The farce of the deal: what lies buyers and sellers tell during the M&A process and what they mean
People will say all kinds of things to get what they want, whether it’s a kid hoping for a new toy or a company angling to do a deal. During the merger process, acquirer and acquiree make promises they won’t keep and claims they hope the other won’t try to corroborate. “If it’s not in the contract, it’s not real,” says one media executive who has gone through the M&A wringer. Here are the 10 things buyers and sellers all say — and what they really mean, according to four veterans of media M&A.
Media consolidation has ballooned, with older media companies racing to stay ahead and younger ones trying to stay afloat. In the first half of 2018, the amount of money going toward media mergers and acquisitions soared by 440 percent year over year to $323 billion, per Thomson Reuters. Consolidation begets more consolidation. That pressure to get deals done can push acquirer and acquiree to make promises they won’t keep and claims they hope the other won’t try to corroborate. “If it’s not in the contract, it’s not real,” says one media executive who has gone through the M&A wringer. Here are the 10 things buyers and sellers all say — and what they really mean, according to four veterans of media M&A.

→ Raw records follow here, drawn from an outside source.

-- ==== Sys2Proof/Tests/Slice0.lean ====
section
/-! SUPPORT. Tests/Slice0.lean: the ill-formed terms, small tests of the commands, and a witness for the hypotheses of each statement. -/

namespace Sys2Proof.Tests

open Sys2Proof Machine

set_option Elab.async false

/-! ### Small states -/

/-- The state an outcome answers. -/
def answered (o : Host.Outcome State Fault Refusal) : Option State :=
  match o with
  | .next s => some s
  | _ => none

/-- A part in RUN whose lane 1 is enabled, with its nodes at addresses 1 to 3 and the ball return of pair 1 at address 4. -/
def ground : State :=
  let r := State.reset
  { r with
    frr := { r.frr with
      lanes := r.frr.lanes.put 0 ⟨true, some 1, some 2, some 3⟩
      pairs := r.frr.pairs.put 0 ⟨some 4, 12, 2, 0⟩ }
    brm := r.brm.put 0 { PairRecord.reset with lift := true }
    mrp := { r.mrp with part := .run, clockSet := true } }

/-- The part with another part state. -/
def inPart (p : PartState) (s : State) : State := { s with mrp := { s.mrp with part := p } }

/-- The part with lane 1's machine record replaced. -/
def withMachine (m : LaneMachine) (s : State) : State := { s with psv := s.psv.put 0 m }

/-- The part with pair 1's record replaced. -/
def withPair (r : PairRecord) (s : State) : State := { s with brm := s.brm.put 0 r }

/-- The part with lane 1's session record replaced. -/
def withSession (x : Session) (s : State) : State := { s with blu := { s.blu with sessions := s.blu.sessions.put 0 x } }

/-- The part with tariff 0 loaded. -/
def withTariff (t : Tariff) (s : State) : State := { s with blu := { s.blu with tariffs := s.blu.tariffs.put 0 (some t) } }

/-- The part with a team in slot 1. -/
def withTeam (t : Team) (s : State) : State := { s with sce := { s.sce with teams := s.sce.teams.put 0 (some t) } }

/-- The part with a delivery in flight on lane 1. -/
def withDelivery (d : Delivery) (s : State) : State :=
  { s with sce := { s.sce with deliveries := s.sce.deliveries.put 0 (some d) } }

/-- The part with pair 1's mode replaced. -/
def withMode (m : PairMode) (s : State) : State := { s with sce := { s.sce with modes := s.sce.modes.put 0 m } }

/-- The part with frames in the desk receive queue. -/
def withRx (fs : List DeskFrame) (s : State) : State := { s with dli := { s.dli with rx := fs } }

/-- The part with eight responses in the desk transmit queue. -/
def withFullTx (s : State) : State := { s with dli := { s.dli with tx := List.replicate 8 ⟨0, 3, []⟩ } }

/-- A machine in READY on a valid full rack. -/
def readyMachine : LaneMachine := { LaneMachine.reset with state := .ready, deck := 1023, deckValid := true }

/-- A machine in a moving state with a cycle of tag 5. -/
def movingMachine (st : MachineState) : LaneMachine :=
  { LaneMachine.reset with state := st, tag := 5, inFlight := some ⟨5, .fullRack, .auto, false⟩, timer := some 12 }

/-- A machine in FAULT with its two flags. -/
def faultMachine (cleared acked : Bool) : LaneMachine :=
  { LaneMachine.reset with state := .fault, fault := some ⟨9, .normal, cleared, acked⟩ }

/-- A bowler with the frames of a list of frames of balls. -/
def bowlerOf (balls : List (List Ball)) : Bowler := ⟨[65], [], rescored balls⟩

/-- A bowler with nothing bowled. -/
def freshBowler : Bowler := ⟨[65], [], Table.fill 10 ⟨[], none, none, none⟩⟩

/-- A ball that knocked down some pins. -/
def ballOf (pins : Nat) (after : Pins) : Ball := ⟨pins, after, false, false, false, false, some 100⟩

/-- A team of bowlers at home and seated on lane 1. -/
def teamOf (st : TeamState) (inProgress : Bool) (roster : List Bowler) : Team :=
  { state := st, home := 0, seated := 0, roster := roster, bowler := 1, frame := 1, ball := 1, target := 1023, game := 1,
    autoContinue := false, reservation := none, inProgress := inProgress, recent := none }

/-- A team BOWLING with one fresh bowler. -/
def bowlingTeam : Team := teamOf .bowling true [freshBowler]

/-- A PER_GAME tariff of one band. -/
def gameTariff : Tariff := ⟨[⟨0, 500⟩], none⟩

/-- A PER_TIME tariff of two bands, with its start trigger and gate. -/
def timeTariff (t : Trigger) (g : Gate) : Tariff := ⟨[⟨0, 10⟩, ⟨600, 20⟩], some ⟨t, g, 5, 30⟩⟩

/-- A session record in a state, on tariff 0, with credit. -/
def sessionOf (st : SessionState) (credit : Option Nat) : Session := { Session.reset with state := st, id := 7, credit := credit }

/-! ### Ill-formed terms, one for each check -/

theorem test_ill_fault_code_low : (Instr.machineFault 0 0 .normal).wellFormed = false := by decide
theorem test_ill_fault_code_high : (Instr.machineFault 0 255 .safety).wellFormed = false := by decide
theorem test_ill_speed : (Instr.ballPass 0 401).wellFormed = false := by decide
theorem test_ill_correction_bowler : (Instr.correctionRequest 0 7 1 0).wellFormed = false := by decide
theorem test_ill_correction_frame : (Instr.correctionRequest 0 1 11 0).wellFormed = false := by decide
theorem test_ill_correction_reason : (Instr.correctionRequest 0 1 1 16).wellFormed = false := by decide
theorem test_ill_report :
    (Instr.cycleEndReport ⟨0, ⟨1, .fullRack, .auto, false⟩, .fault, .ready⟩).wellFormed = false := by decide
theorem test_ill_content : (Instr.deskContent ⟨0, 2, [0, 1, 1]⟩).wellFormed = false := by decide
theorem test_ill_lane_frame_dest : (Instr.deskLaneFrame 128 20 []).wellFormed = false := by decide
theorem test_ill_lane_frame_kind : (Instr.deskLaneFrame 1 32 []).wellFormed = false := by decide
theorem test_ill_lane_frame_length : (Instr.deskLaneFrame 1 20 (List.replicate 29 0)).wellFormed = false := by decide
theorem test_ill_unknown_code : (Instr.unknownRequestCode [0, 1, 1]).wellFormed = false := by decide
theorem test_ill_team_count : (Instr.teamLoad 0 1 1 0 2 [[65]]).wellFormed = false := by decide
theorem test_ill_team_name : (Instr.teamLoad 0 1 1 0 1 [List.replicate 256 65]).wellFormed = false := by decide +kernel
theorem test_ill_amend_count : (Instr.amendCommit 0 1 1 1 2 [⟨3, 0⟩]).wellFormed = false := by decide
theorem test_ill_band_count : (Instr.tariffLoad 0 0 1 2 [⟨0, 5⟩] 1 1 0 1).wellFormed = false := by decide
theorem test_well_formed_limits :
    (Instr.machineFault 0 254 .normal).wellFormed = true ∧ (Instr.ballPass 0 400).wellFormed = true ∧
    (Instr.correctionRequest 0 6 10 15).wellFormed = true ∧ (Instr.deskLaneFrame 127 31 (List.replicate 28 0)).wellFormed = true ∧
    (Instr.unknownRequestCode [0, 1]).wellFormed = true ∧ (Instr.deskContent ⟨1, 2, []⟩).wellFormed = true := by decide

/-! ### The frame check and the wire -/

/-- The check of the nine characters 1 to 9 is 29B1 hexadecimal (spec/01, the check). -/
theorem test_check_value : frameCheck [0x31, 0x32, 0x33, 0x34, 0x35, 0x36, 0x37, 0x38, 0x39] = 0x29B1 := by decide +kernel

theorem test_lane_frame_wire : laneFrameOfBytes (LaneFrame.wire ⟨1, 2, [7, 0]⟩) = some ⟨1, 2, [7, 0]⟩ := by decide +kernel
theorem test_lane_frame_bad_check : laneFrameOfBytes [1, 2, 2, 7, 0, 0, 0] = none := by decide +kernel
theorem test_no_word_is_a_command : decodeTableWord 8 0 = none ∧ State.withFetchWord State.reset 8 0 = State.reset :=
  ⟨rfl, rfl⟩

/-! ### Witnesses: for each statement, states and operands that meet its hypotheses, clause by clause -/

theorem test_meets_StepRunsTheFrontCommand :
    ({ State.reset with pending := [.partReset, .clockAdvance] } : State).pending = .partReset :: [.clockAdvance] := rfl

/-- A part whose lane 1 has a cycle whose timer has run out, and that owes nothing. -/
def cycleDue : State := withMachine { movingMachine .cycling with timer := some 0 } ground

/-- A part whose pair 1 has an overdue timer that has run out. -/
def overdueDue : State := withPair { PairRecord.reset with lift := true, transit := [⟨0, 3⟩], timer := some 0 } ground

/-- A request to read the status, on the wire. -/
def statusFrame : DeskFrame := ⟨0, 2, [0, 9, 1]⟩

/-- The part with two notices waiting. -/
def withNotices (s : State) : State :=
  { s with dli := { s.dli with notices := [.ofPart .linkError, .ofPair .unmatched 0] } }

/-- The part with 56 notice frames in the desk transmit queue. -/
def withOpenTxFull (s : State) : State := { s with dli := { s.dli with tx := List.replicate 56 ⟨0, 4, []⟩ } }

theorem test_meets_StepWithNoCommandTakesAnOwnEvent :
    ({ ground with owed := [.foul 0] } : State).pending = [] ∧
    (cycleDue.pending = [] ∧ cycleDue.owed = [] ∧ dueCycle cycleDue = some (.cycleTimerExpiry 0)) ∧
    (overdueDue.owed = [] ∧ dueCycle overdueDue = none ∧ dueOverdue overdueDue = some (.overdueTimerExpiry 0)) ∧
    (let s := withRx [statusFrame] ground
     s.owed = [] ∧ dueCycle s = none ∧ dueOverdue s = none ∧ deskHead s = some (.status 9)) ∧
    (let s := withNotices ground
     s.owed = [] ∧ dueCycle s = none ∧ dueOverdue s = none ∧ deskHead s = none ∧ s.dli.notices ≠ [] ∧ s.dli.tx.length < 56) ∧
    (let s := withOpenTxFull (withNotices ground)
     s.owed = [] ∧ dueCycle s = none ∧ dueOverdue s = none ∧ deskHead s = none ∧ 56 ≤ s.dli.tx.length) ∧
    ground.dli.notices = [] := by decide +kernel

theorem test_meets_EachRequestTakenIsAnsweredOnce :
    requestHeader (.status 9) = some (9, 1) ∧ requestHeader (.unknownRequestCode []) = some (0, 0) ∧
    8 ≤ (withFullTx ground).responsesQueued ∧ ground.responsesQueued < 8 := by decide +kernel

theorem test_meets_DeskFramesAreTakenFromTheHead :
    (withRx [statusFrame] ground).dli.rx = statusFrame :: [] ∧
    (statusFrame.kind = 2 ∧ statusFrame.addr = 0) ∧
    (let f : DeskFrame := ⟨127, 1, 31 :: List.replicate 28 0⟩
     f.payload = 31 :: List.replicate 28 0 ∧ f.kind = 1 ∧ 1 ≤ f.addr.toNat ∧ f.addr.toNat ≤ 127 ∧ (31#8).toNat ≤ 31 ∧
     (List.replicate 28 (0 : Byte)).length ≤ 28) ∧
    (let f : DeskFrame := ⟨1, 2, []⟩
     f.kind ≠ 1 ∧ ¬ (f.kind = 2 ∧ f.addr = 0)) ∧
    (let f : DeskFrame := ⟨0, 1, [20]⟩
     f.kind = 1 ∧ f.addr = 0) ∧
    (let f : DeskFrame := ⟨128, 1, [20]⟩
     f.kind = 1 ∧ 127 < f.addr.toNat) ∧
    (let f : DeskFrame := ⟨1, 1, 20 :: List.replicate 29 0⟩
     f.kind = 1 ∧ 29 < f.payload.length) ∧
    (let f : DeskFrame := ⟨1, 1, [32]⟩
     f.kind = 1 ∧ f.payload.head?.any (fun k => decide (31 < k.toNat)) = true) ∧
    State.reset.responsesQueued < 8 := by decide +kernel

/-- Payloads that fail the form check: too short, a code not in the catalogue, fields of a wrong length, a count that is not that of
the bytes behind it; and payloads that pass it, of a fixed length and of the three forms that have none. -/
theorem test_meets_DeskFramesAreTakenFromTheHead_form :
    ([0, 9] : List Byte).length < 3 ∧
    (∀ payload ∈ [[0, 9, 13], [0, 9, 1, 0], [0, 9, 41, 1, 1, 0, 2, 1, 65], [0, 9, 50, 1, 1, 1, 2, 3, 0], [0, 9, 64, 0, 1, 1, 0, 0, 0, 5]],
      requestOfPayload payload = .unknownRequestCode payload) ∧
    ([0, 9, 41, 1, 1, 0, 1, 1, 65] : List Byte) =
      [0, 9, 41] ++ ([1, 1, 0, 1] ++ [[(65 : Byte)]].flatMap fun n => BitVec.ofNat 8 n.length :: n) ∧
    ([3, 0, 4, 0] : List Byte).length = 2 * (2#8).toNat ∧ ([0, 0, 0, 5, 1, 1, 0, 1] : List Byte).length = 4 * (1#8).toNat + 4 ∧
    requestHeader (requestOfPayload [0, 9, 41, 1, 1, 0, 1, 1, 65]) = some (9, 41) ∧
    requestHeader (requestOfPayload [0, 9, 50, 1, 1, 1, 2, 3, 0, 4, 0]) = some (9, 50) ∧
    requestHeader (requestOfPayload [0, 9, 64, 0, 1, 1, 0, 0, 0, 5, 1, 1, 0, 1]) = some (9, 64) := by decide +kernel

theorem test_meets_FramesAreCheckedFirst_lane :
    (∀ f : LaneFrame, f.payload.length ≤ 28 → ([] : List Byte) ≠ f.wire) ∧
    (∀ f : LaneFrame, f.payload.length ≤ 28 → ([1, 2, 2, 7, 0, 0, 0] : List Byte) ≠ f.wire) ∧
    (⟨1, 1, List.replicate 28 0⟩ : LaneFrame).payload.length ≤ 28 := by
  refine ⟨?_, ?_, by decide⟩
  · intro f _ h
    have := congrArg List.length h
    simp [LaneFrame.wire] at this
  · intro f hf h
    have back : laneFrameOfBytes f.wire = some f := Laws.laneFrameOfBytes_wire f hf
    rw [← h, test_lane_frame_bad_check] at back
    exact absurd back (by simp)

/-- The part with one disposition replaced. -/
def withDisposition (r : Role) (k : Fin 32) (d : Disposition) (s : State) : State :=
  { s with frr := { s.frr with
    dispositions := s.frr.dispositions.put (roleIndex r) ((s.frr.dispositions.at (roleIndex r)).put k d) } }

theorem test_meets_UpstreamFramesAreClassified :
    (⟨1, 1, List.replicate 28 0⟩ : LaneFrame).payload.length ≤ 28 ∧ State.reset.mrp.part = .config ∧
    (ground.mrp.part ≠ .config ∧ resolveUp 9 ground = none) ∧
    (let s := withMachine { readyMachine with state := .service } ground
     s.mrp.part ≠ .config ∧ resolveUp 1 s = some (.ps 0) ∧ (s.machine 0).state = .service) ∧
    (resolveUp 1 ground = some (.ps 0) ∧ (ground.machine 0).state ≠ .service ∧
     actedOn (Node.ps 0).role (2#8).toNat = true ∧ nodeEvents (.ps 0) ⟨1, 2, [7, 2]⟩ ground = none) ∧
    (nodeEvents (.ps 0) ⟨1, 2, [7, 1]⟩ ground = some [.cycleDone 0 7 .aborted] ∧ ground.disposition .ps 2 = .consume) ∧
    (withDisposition .ps 2 .consumeCopy ground).disposition .ps 2 = .consumeCopy ∧
    (actedOn .ps 31 = false ∧ ground.disposition .ps 31 = .forward) ∧
    (withDisposition .ps 31 .drop ground).disposition .ps 31 = .drop ∧
    (resolveUp 2 ground = some (.fl 0) ∧ resolveUp 3 ground = some (.cn 0) ∧ resolveUp 4 ground = some (.br 0)) := by
  decide +kernel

What they say: “One plus one equals 11. With our respective expertises, if we join forces, we can drive tons more business.”
What they mean: You have something that will help to drive tons more business — for us. But don’t expect us to return the favor for you. Besides, if you don’t drive tons more business for yourself, then we can say you didn’t earn the money we promised to pay you for sticking around after the acquisition.
What they say: “We love your business and don’t want to change a thing. You’ll continue to operate the way you always have.”
What they mean: Either we haven’t decided yet how we want to change your business, or we don’t want to tell you until after the deal closes.
What they say: “Don’t worry. All your employees will be safe.”
What they mean: All your employees will be safe — until they become our employees and we decide that they overlap unnecessarily with our existing employees, especially our HR and finance departments.
What they say: “You will have access to our capital to finance any acquisitions you may make.”
What they mean: We might help you pay for an acquisition, but then we might decide to make it our acquisition, not yours. And you won’t get a finder’s fee.
What they say: “We want you to have a seat at the table on the corporate level.”
What they mean: We would like you to join a corporate-level meeting or two. If we like what you have to contribute, we might put you in charge of an organization that we’re not sure what to do with. Worst-case scenario: You fail and we find a way to count it against your earn-out.
What they say: “Our executive team is committed to being here for the long haul.”
What they mean: The executive team is committed to staying with the company until they hit their earn-out and can retire to a beach for a year to dream up their next company.
What they say: “On average our employees stay with the company for X number of years.”
What they mean: Some employees have been with the company for X number of years.
What they say: “We have received offers from three other companies.”
What they mean: Our banker has asked at least one other company if they’d like to buy us. We’re scheduled to meet with them next week.
What they say: “We have not committed to selling our company but are exploring our options as part of our fiduciary duty to our investors.”
What they mean: We hired a banker for a reason. We intend to sell. Do you intend to buy?